The interest in these services has grown hugely in recent years, especially in the US, says the MD.

“In Europe, as I have said, it was new regulations that sparked the growth. In the US, it is partly led by insurance companies. In the decade to 1989, the largest US insurers in the panel industry recorded 54 ‘losses’ – in other words, a major incident roughly every two months. Between 1990 and 2008 it stayed at around that level – so we are talking of costs of hundreds of millions of dollars.

“But since the 2008 financial collapse there has been another cause. Dozens of mills were mothballed then. Now owners are looking at restarting them. But since they have been gathering dust for a decade, restarting involves more than just turning the key. Upgrading, rethinking and redesigning procedures is necessary.”

Insurance companies are concerned with infrastructure. “We work more with the systems – how they work at site level – to understand the root causes of a hazard and to put them right.
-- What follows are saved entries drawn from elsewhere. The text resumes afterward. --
-- ==== Sys2Proof/Laws/Frames.lean ====
section
/-! SUPPORT. Which blocks of the state each operation keeps to: one lemma for each operation, said once, so
that what a command leaves alone follows without opening its meaning. -/

namespace Sys2Proof.Machine

set_option Elab.async false
set_option linter.unusedSimpArgs false

/-! ## The rules of `OnlyIn` -/

theorem OnlyIn.refl {bs : List Block} {s : State} : OnlyIn bs s s := fun b _ => by cases b <;> rfl

theorem Block.same_trans {b : Block} {s t u : State} (h : b.same s t) (k : b.same t u) :
    b.same s u := by
  cases b <;> exact Eq.trans k h

/-- An operation that keeps to some blocks, done after what keeps to more. -/
theorem OnlyIn.after {bs cs : List Block} {s t u : State} (k : OnlyIn cs t u)
    (sub : cs.all (fun b => decide (b ∈ bs)) = true) (h : OnlyIn bs s t) : OnlyIn bs s u := fun b hb =>
  Block.same_trans (h b hb) (k b fun hc => hb (of_decide_eq_true (List.all_eq_true.mp sub b hc)))

/-- What keeps to some blocks keeps to more. -/
theorem OnlyIn.mono {bs cs : List Block} {s t : State} (k : OnlyIn cs s t)
    (sub : cs.all (fun b => decide (b ∈ bs)) = true) : OnlyIn bs s t := OnlyIn.after k sub OnlyIn.refl

theorem OnlyIn.onlyIf {bs : List Block} {s t : State} {f : State → State} {c : Bool}
    (h : OnlyIn bs s t) (k : ∀ u, OnlyIn bs u (f u)) : OnlyIn bs s (onlyIf c f t) := fun b hb => by
  unfold Machine.onlyIf
  split
  · exact Block.same_trans (h b hb) (k t b hb)
  · exact h b hb

theorem OnlyIn.ite {bs : List Block} {s t u : State} {c : Prop} {inst : Decidable c}
    (h : OnlyIn bs s t) (k : OnlyIn bs s u) : OnlyIn bs s (if c then t else u) := by
  split
  · exact h
  · exact k

theorem OnlyIn.each {α : Type} {bs : List Block} {s t : State} {l : List α} {f : α → State → State}
    (h : OnlyIn bs s t) (k : ∀ a u, OnlyIn bs u (f a u)) : OnlyIn bs s (each l f t) := by
  induction l generalizing t with
  | nil => exact h
  | cons a l ih => exact ih fun b hb => Block.same_trans (h b hb) (k a t b hb)


/-! ## Replacing one field -/

theorem State.withWin_only {s : State} {x : Window} : OnlyIn [.win] s (s.withWin x) := by
  intro b hb; cases b <;> first | rfl | exact absurd List.mem_cons_self hb

theorem State.withCause_only {s : State} {x : BitVec 15} : OnlyIn [.cause] s (s.withCause x) := by
  intro b hb; cases b <;> first | rfl | exact absurd List.mem_cons_self hb

theorem State.withDev_only {s : State} {x : Device} : OnlyIn [.dev] s (s.withDev x) := by
  intro b hb; cases b <;> first | rfl | exact absurd List.mem_cons_self hb

theorem State.withHdr_only {s : State} {x : HeaderSettings} : OnlyIn [.hdr] s (s.withHdr x) := by
  intro b hb; cases b <;> first | rfl | exact absurd List.mem_cons_self hb

theorem State.withPort_only {s : State} {x : Port} : OnlyIn [.port] s (s.withPort x) := by
  intro b hb; cases b <;> first | rfl | exact absurd List.mem_cons_self hb

theorem State.withScan_only {s : State} {x : Scanner} : OnlyIn [.scan] s (s.withScan x) := by
  intro b hb; cases b <;> first | rfl | exact absurd List.mem_cons_self hb

theorem State.withMir_only {s : State} {x : Mirror} : OnlyIn [.mir] s (s.withMir x) := by
  intro b hb; cases b <;> first | rfl | exact absurd List.mem_cons_self hb

theorem State.withDdir_only {s : State} {x : Vector DisplayRecord 512} : OnlyIn [.ddir] s (s.withDdir x) := by
  intro b hb; cases b <;> first | rfl | exact absurd List.mem_cons_self hb

theorem State.withCmp_only {s : State} {x : Vector Composition 512} : OnlyIn [.cmp] s (s.withCmp x) := by
  intro b hb; cases b <;> first | rfl | exact absurd List.mem_cons_self hb

theorem State.withClu_only {s : State} {x : Clu} : OnlyIn [.clu] s (s.withClu x) := by
  intro b hb; cases b <;> first | rfl | exact absurd List.mem_cons_self hb

theorem State.withDrq_only {s : State} {x : Drq} : OnlyIn [.drq] s (s.withDrq x) := by
  intro b hb; cases b <;> first | rfl | exact absurd List.mem_cons_self hb

theorem State.withEru_only {s : State} {x : Eru} : OnlyIn [.eru] s (s.withEru x) := by
  intro b hb; cases b <;> first | rfl | exact absurd List.mem_cons_self hb

theorem State.withOvr_only {s : State} {x : Ovr} : OnlyIn [.ovr] s (s.withOvr x) := by
  intro b hb; cases b <;> first | rfl | exact absurd List.mem_cons_self hb

theorem State.withCst_only {s : State} {x : Cst} : OnlyIn [.cst] s (s.withCst x) := by
  intro b hb; cases b <;> first | rfl | exact absurd List.mem_cons_self hb

theorem State.withStc_only {s : State} {x : Stc} : OnlyIn [.stc] s (s.withStc x) := by
  intro b hb; cases b <;> first | rfl | exact absurd List.mem_cons_self hb

theorem State.withCdt_only {s : State} {x : Vector Channel 16} : OnlyIn [.cdt] s (s.withCdt x) := by
  intro b hb; cases b <;> first | rfl | exact absurd List.mem_cons_self hb

theorem State.withDpm_only {s : State} {x : Dpm} : OnlyIn [.dpm] s (s.withDpm x) := by
  intro b hb; cases b <;> first | rfl | exact absurd List.mem_cons_self hb

theorem State.withFreeUsed_only {s : State} {x : Nat} : OnlyIn [.freeUsed] s (s.withFreeUsed x) := by
  intro b hb; cases b <;> first | rfl | exact absurd List.mem_cons_self hb

/-! ## Machine/Ops.lean -/

theorem State.setDisplay_only {s : State} {d : Nat} {r : DisplayRecord} :
    OnlyIn [.ddir] s (State.setDisplay s d r) := by
  unfold State.setDisplay
  repeat' first
    | with_reducible exact OnlyIn.refl
    | decide
    | with_reducible intro _
    | with_reducible apply OnlyIn.after State.withDdir_only

theorem State.setComp_only {s : State} {d : Nat} {c : Composition} :
    OnlyIn [.cmp] s (State.setComp s d c) := by
  unfold State.setComp
  repeat' first
    | with_reducible exact OnlyIn.refl
    | decide
    | with_reducible intro _
    | with_reducible apply OnlyIn.after State.withCmp_only

theorem State.setLink_only {s : State} {l : Nat} {x : Link} :
    OnlyIn [.clu] s (State.setLink s l x) := by
  unfold State.setLink
  repeat' first
    | with_reducible exact OnlyIn.refl
    | decide
    | with_reducible intro _
    | with_reducible apply OnlyIn.after State.withClu_only

theorem State.setCar_only {s : State} {c : Nat} {x : Car} :
    OnlyIn [.clu] s (State.setCar s c x) := by
  unfold State.setCar
  repeat' first
    | with_reducible exact OnlyIn.refl
    | decide
    | with_reducible intro _
    | with_reducible apply OnlyIn.after State.withClu_only

theorem State.setLantern_only {s : State} {d : Nat} {x : Option Lantern} :
    OnlyIn [.clu] s (State.setLantern s d x) := by
  unfold State.setLantern
  repeat' first
    | with_reducible exact OnlyIn.refl
    | decide
    | with_reducible intro _
    | with_reducible apply OnlyIn.after State.withClu_only

theorem State.setSession_only {s : State} {n : Nat} {x : Session} :
    OnlyIn [.drq] s (State.setSession s n x) := by
  unfold State.setSession
  repeat' first
    | with_reducible exact OnlyIn.refl
    | decide
    | with_reducible intro _
    | with_reducible apply OnlyIn.after State.withDrq_only

theorem State.setEntry_only {s : State} {k : Nat} {x : RouteEntry} :
    OnlyIn [.eru] s (State.setEntry s k x) := by
  unfold State.setEntry
  repeat' first
    | with_reducible exact OnlyIn.refl
    | decide
    | with_reducible intro _
    | with_reducible apply OnlyIn.after State.withEru_only

theorem State.setRoute_only {s : State} {r : Nat} {x : Route} :
    OnlyIn [.eru] s (State.setRoute s r x) := by
  unfold State.setRoute
  repeat' first
    | with_reducible exact OnlyIn.refl
    | decide
    | with_reducible intro _
    | with_reducible apply OnlyIn.after State.withEru_only

theorem State.setZone_only {s : State} {z : Nat} {x : Zone} :
    OnlyIn [.ovr] s (State.setZone s z x) := by
  unfold State.setZone
  repeat' first
    | with_reducible exact OnlyIn.refl
    | decide
    | with_reducible intro _
    | with_reducible apply OnlyIn.after State.withOvr_only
For example, a refractory failure in a heater would show up in a lab sample; if an over-temperature alarm goes off, what does that mean and what should the operator do apart from hit an off-button switch? The combination of our experts, the operator’s on-site expertise, and passing our knowledge on to the operators is what counts.

Regulations now require operators to take ownership of risks. If they do not understand the risks, they are understandably afraid of doing that.

“That is where we step in.”

The opening of new plants, and the reopening of old ones, mean that Thermal Oil Solution’s North American subsidiary is likely to be kept very busy.